The data is about students.  Here are the details on the variables in these data:

_Age_ =	Age of the student (in years)

_Sex_ =	0=male or 1=female

_DaysDrink_ = Number of days drinking alcohol (in past 30 days)

_Overdrawn_	= Has student overdrawn a checking account? 0=no or 1=yes

The first regression that we will do will use _DaysDrink_ as a predictor.

In [None]:
overdrawn_X = overdrawn[['DaysDrink']]
overdrawn_X = sm.add_constant(overdrawn_X)

overdrawn_y = overdrawn['Overdrawn']
print(overdrawn_X)
model2_sm = sm.Logit(overdrawn_y, overdrawn_X).fit()

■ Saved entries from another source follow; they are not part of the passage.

/-! ## Events -/

/-- R234, R235, R238, with the hardware's write-back as the draw gives it, or as R110 does without one (owner 0, the remaining
length as memory holds it): EV_XFER_COMPLETE is ignored with nothing active; a TD the hardware still owns faults, and so does a
remaining length beyond the TD's; else the active request completes with Success and byte count
`min(length, xfer_len - remaining)`, the callback making no nested call: on an endpoint other than EP0 the rest is what
start_transfer does there (R184); on EP0, the advance of the phase (R196, R197, R200, R208), and then the same. R110: the bytes a
draw has for an OUT endpoint stand in the buffer the hardware's TD names before the handler reads anything, so the event is the
event without them in the memory that holds them; with nothing active they and the written-back TD stand in memory, and no
record of the engine changes. Where the hardware's TD is, and that an IN draw's bytes go nowhere, is log 25; a buffer over the TD
is against R76. In the active case the TD is the endpoint's own, as START_TRANSFER gave it (R123, R136), and no part of it lies
in an event record (R76). -/
def Obligations.TransferCompleteCountsTheBytes : Prop :=
  ∀ (s : State) (p : EpField), p.toNat < s.cfg.numPhysEp →
    (s.draws.xfers = [] → (s.ep p.toNat).active = none → exec (.evXferComplete p) s = .next s) ∧
    (∀ (d : XferDraw) (rest : List XferDraw), s.draws.xfers = d :: rest → Memory.wf s.mem = true →
      s.hwTdAddr p.toNat + 16 ≤ 2 ^ s.cfg.addrBits →
      let td := Memory.getBytes s.mem (s.hwTdAddr p.toNat) 16
      let buf := tdBufAddr s.cfg td
      let data := if p.toNat % 2 = 0 then d.data else []
      buf + data.length ≤ 2 ^ s.cfg.addrBits → (∀ i, i < data.length → s.pendingByte (buf + i) = false) →
      (∀ i, i < data.length → buf + i < s.hwTdAddr p.toNat ∨ s.hwTdAddr p.toNat + 16 ≤ buf + i) →
      ∃ m, Memory.getBytes m buf data.length = data ∧
        (∀ a, a < buf ∨ buf + data.length ≤ a → Memory.get m a = Memory.get s.mem a) ∧
        exec (.evXferComplete p) s = exec (.evXferComplete p) { s with
          mem := m, draws := { s.draws with xfers := { d with data := [] } :: rest } } ∧
        ((s.ep p.toNat).active = none → (∀ i, i < 16 → s.pendingByte (s.hwTdAddr p.toNat + i) = false) →
          ∃ m' h, exec (.evXferComplete p) s = .next { s with
              mem := m', hw := h, draws := { s.draws with xfers := rest } } ∧
            Memory.getBytes m' buf data.length = data ∧
            Memory.getBytes m' (s.hwTdAddr p.toNat) 16 = tdWriteBack s.cfg d.remaining d.owner td ∧
            ∀ a, (a < buf ∨ buf + data.length ≤ a) → (a < s.hwTdAddr p.toNat ∨ s.hwTdAddr p.toNat + 16 ≤ a) →
              Memory.get m' a = Memory.get s.mem a)) ∧
    (∀ r, (s.ep p.toNat).active = some r → s.tdAddr p.toNat + 16 ≤ 2 ^ s.cfg.addrBits → Memory.wf s.mem = true →
      s.cfg.tdLayout.wf s.cfg.addrBits s.cfg.lenBits = true → s.Shaped →
      let d := s.draws.xfers.headD { remaining := none, owner := false, data := [] }
      d.data = [] → s.hwTdAddr p.toNat = s.tdAddr p.toNat → (∀ i, i < 16 → s.pendingByte (s.tdAddr p.toNat + i) = false) →
      let rem := match d.remaining with
        | some n => n % 2 ^ s.cfg.lenBits
        | none => tdRemaining s.cfg (Memory.getBytes s.mem (s.tdAddr p.toNat) 16)
      let x : Request := completed .success { s.req r with
        actual := min (s.req r).length ((s.ep p.toNat).td.length - rem) }
      (d.owner = true → exec (.evXferComplete p) s = .fault .descriptorStillOwned) ∧
      (d.owner = false → (s.ep p.toNat).td.length < rem → exec (.evXferComplete p) s = .fault .remainingTooLarge) ∧
      (d.owner = false → rem ≤ (s.ep p.toNat).td.length → s.NoNested →
        ∃ m h, (∀ a, a < s.tdAddr p.toNat ∨ s.tdAddr p.toNat + 16 ≤ a → Memory.get m a = Memory.get s.mem a) ∧
          let w : State := { s with
            reqs := putReq s.reqs r x
            eps := s.eps.set p.toNat { s.ep p.toNat with
              queue := (s.ep p.toNat).queue.erase r, active := none, resIdx := none }
            draws := { s.draws with xfers := s.draws.xfers.tail }
            mem := m
            hw := h }
          let cb := callbackOutput r x
          (2 ≤ p.toNat ∨ s.ctl.ep0Phase = .setup ∧ r ≠ .setupRead ∨ s.ctl.ep0Phase ∈ [Phase.unconnected, .waitNrdy, .stalled] →
            exec (.evXferComplete p) s = exec (.procStartTransfer p) { w with outs := s.outs ++ cb }) ∧
          (2 ≤ p.toNat → (s.ep p.toNat).queue = [r] → exec (.evXferComplete p) s = .next { w with outs := s.outs ++ cb }) ∧
          (p.toNat < 2 → s.ctl.ep0Phase = .setup → r = .setupRead → (s.req r).callback = .internal →
            exec (.evXferComplete p) s = andThen (exec .procProcessControl w) fun t => startIfInactive t p) ∧
          (p.toNat < 2 → s.ctl.ep0Phase = .data → r ≠ .selRead →
            exec (.evXferComplete p) s = exec (.procStartTransfer p)
              { w with ctl := { s.ctl with ep0Phase := .waitNrdy }, outs := s.outs ++ cb }) ∧
          (p.toNat < 2 → s.ctl.ep0Phase = .data → r = .selRead → s.cfg.selBuf + 6 ≤ 2 ^ s.cfg.addrBits →
            exec (.evXferComplete p) s = exec (.procStartTransfer p)
              { w with ctl := { s.ctl with selData := Memory.getBytes m s.cfg.selBuf 6, ep0Phase := .waitNrdy }
                       outs := s.outs ++ cb }) ∧
          (p.toNat < 2 → (s.ctl.ep0Phase = .status2 ∨ s.ctl.ep0Phase = .status3) → (s.req r).callback = .internal →
            w.onAnyQueue .setupRead = false →
            exec (.evXferComplete p) s = andThen (startIfIdle w w.armed 0) fun t => startIfInactive t p)))

/-- R240, R241, I9: EV_USB_RESET with callbacks that make no nested call: every request on an endpoint other than EP0 is completed
with ConnectionReset, every halted flag, the device address and `cfg_started` are cleared; EP0's queues and phase, enable
bits, not-ready flags and deferred FIFOs stay; no command is issued. The flag of I9 and R309 (the model's, log 21) is set exactly
if it was set or an EP0 request other than the setup read is queued. -/
def Obligations.UsbResetKillsAndClears : Prop :=
  ∀ s : State, s.Inv → s.NoNested →
    ∃ t, exec .evUsbReset s = .next t ∧
      (∀ p, 2 ≤ p → p < s.cfg.numPhysEp →
        t.ep p = { s.ep p with queue := [], active := none, resIdx := none, halted := false } ∧
        ∀ r ∈ (s.ep p).queue, t.req r = completed .connectionReset (s.req r)) ∧
      (∀ p, p < 2 → t.ep p = { s.ep p with halted := false }) ∧
      t.ctl = { s.ctl with cfgStarted := false } ∧
      t.regs = { s.regs with devAddr := 0 } ∧
      commandsOf t.outs = commandsOf s.outs ∧ t.mem = s.mem ∧ t.hw = s.hw ∧
      (t.ep0AcrossReset = true ↔ s.ep0AcrossReset = true ∨ ∃ r ∈ (s.ep 0).queue ++ (s.ep 1).queue, r ≠ .setupRead)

# Print the summary table, which includes p-values
print(model2_sm.summary())

We have a similar summary to what we had previously for linear regression.  And we have coefficients to interpret.

So for a student who had zero drinks in the last 30 days, we would expect that the log odds that they would be overdrawn to be -2.33.

For each additional day that a student drank in the last 30 days, we would predict that the log odds of being overdrawn increase by 0.0541.

Why might we not want to center the data here?

In [None]:

overdrawn_X = overdrawn[['Sex','Age']]
overdrawn_X = sm.add_constant(overdrawn_X)

overdrawn_y = overdrawn['Overdrawn']
print(overdrawn_X)
model2_sm = sm.Logit(overdrawn_y, overdrawn_X).fit()

# Print the summary table, which includes p-values
print(model2_sm.summary())

Let's interpret these coefficients.  

First our intercept, -7.05, is the predicted log odds of an age zero male being overdrawn.

Next, the coefficient for _Sex_ is 0.9671 which means that a female will have a predicted log odds of being overdrawn that is 0.97 higher than a male with the same age.

For each additional year of age, we expect that the log odds of being overdrawn will be predicted to increase by 0.23 assuming that _Sex_ remains the same.

Below we center age so that our intercept coefficient is more interpretable.

In [None]:
print(overdrawn['Age'].mean())
overdrawn['Age']=overdrawn['Age']-overdrawn['Age'].mean()
overdrawn_X = overdrawn[['Sex','Age']]
overdrawn_X = sm.add_constant(overdrawn_X)
overdrawn_y = overdrawn['Overdrawn']
print(overdrawn_X)
model2_sm = sm.Logit(overdrawn_y, overdrawn_X).fit()

# Print the summary table, which includes p-values
print(model2_sm.summary())

Note that after centering _Age_ the coefficients for _Sex_ and _Age_ remain the same, but the coefficient for _const_ changes.  

From the above code, we can see that the average age of students in these data was 19.6 years of age.  Having subtracted that from _Age_, we now intepret the y-intercept as the predicted log odds that
a 19.6 year old male would overdraw from their bank account is -2.56.  

### Tasks

1. Using the overdrawn data, fit a model that has _Age_, _Sex_ and as an interaction term between 'Age' and 'Sex'.  Interpret all of the coefficients.  

2. Again with the overdrawn data, fit a model with all of the predictors including the interaction term from the previous task.  Which of the predictors is discernibly different from zero.

3. Using the model from Task 2, remove any non-discernibly different from zero predictors from the model and get the predicted probabilities of being overdrawn.  

4. Convert the predicted probabilities in the previous task to whether or not a student was overdrawn.  Is the predicted number of overdrawn students the same as the actual number of overdrawn students?